16 października 2012, 11:43
Gdyby matka mnie uderzyła w twarz oddałbym jej i zapytała czy było miło
- Dołączył: 2008-11-05
- Miasto: Naas
- Liczba postów: 194
16 października 2012, 11:45
Idź do psychologa szkolnego i popros o pomoc. Nie będzie łatwo ale wasza mama tez potrzebuje tej pomocy i najwyraźniej ma problemy ze sobą skoro na was sie tak wyzywa i do tego używa gróźb i przemocy. Normalni, zdrowi ludzie tak nie robią. Opisz te ataki z jej strony komuś w szkole, może byc nawet wychowawca..ktokolwiek wg ciebie będzie odpowiedni. Powiedz ze nie wiesz juz co robić i ze nie chcesz wracać do domu po szkole. Powinni zareagować i wziąć rodziców pod lupę. Nie bój sie ze to sie odbije na tobie, jesli masz gdzie pójść np do babci, cioci to dzwon i pros o pomoc dla siebie i rodzeństwa. Jesli mama ma rodzeństwo porozmawiać z nimi, powiedz dziadkom i powiedz tez tacie jesli słucha ze tak byc nie może i trzeba to zmienić. Im 'głośniej' bedziesz o tym mówić tym wiecej pomocy otrzymasz.
- Dołączył: 2012-03-26
- Miasto: Kielce
- Liczba postów: 91
16 października 2012, 11:46
nie zazdroszcze ci... trzymaj sie...
16 października 2012, 11:50
zgłoś się do MOPR i MOPS tak Ci pomogą.
odwagi.
- Dołączył: 2012-09-16
- Miasto: Radom
- Liczba postów: 106
16 października 2012, 11:53
zastanawiam sie czy tacie powiedziec o prawdziwej przyczynie ręki w gipsie? czy iść do szkoły siostry i poprosic zeby ktos z nia porozmawiał (sama sie tam uczyłam)? dziękuje Wam.
- Dołączył: 2011-08-07
- Miasto: Skalista Kraina Katalonii
- Liczba postów: 3485
16 października 2012, 12:03
Powiedz.

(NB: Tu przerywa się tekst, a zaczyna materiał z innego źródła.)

-- ==== Sys2Proof/Word.lean ====
section
/-!
DEFINITION. The words of the GZR-9612 and the sparse table that every large store of the part is held in.
-/

namespace Sys2Proof

/-- One byte (00 R9). -/
abbrev Byte := BitVec 8
/-- A V-register lane, an operand-cache word, a tally, a 32-bit register. -/
abbrev W32 := BitVec 32
/-- A scalar register S, a 64-bit register. -/
abbrev W64 := BitVec 64
/-- An address register A (06 R180). -/
abbrev W48 := BitVec 48
/-- A beam entry's value, an instruction word (03 R82, 06 R175). -/
abbrev W128 := BitVec 128

/-- A sparse table from numbers to values. It lists its entries in strictly rising order of key and lists no entry
that holds the table's default value, so equal tables are equal data. A byte memory is an `SMap Byte`, which is a
list of `Host.Cell`. -/
abbrev SMap (β : Type) := List (Nat × β)

end Sys2Proof
end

Koniecznie. Tata musi sie "obudzic". A czekac, wydaje mi sie, nie ma na co...
- Dołączył: 2011-05-02
- Miasto: Miasteczko
- Liczba postów: 1171
16 października 2012, 12:07
To jest przemoc w rodzinie. Przy awanturach dzwoń na policję.
Masz 19 lat, nie daj się!
Czy matka też pije? Jeśli też, to jesteście DDA. Terapia w ośrodku interwencji kryzysowej w Waszym mieście.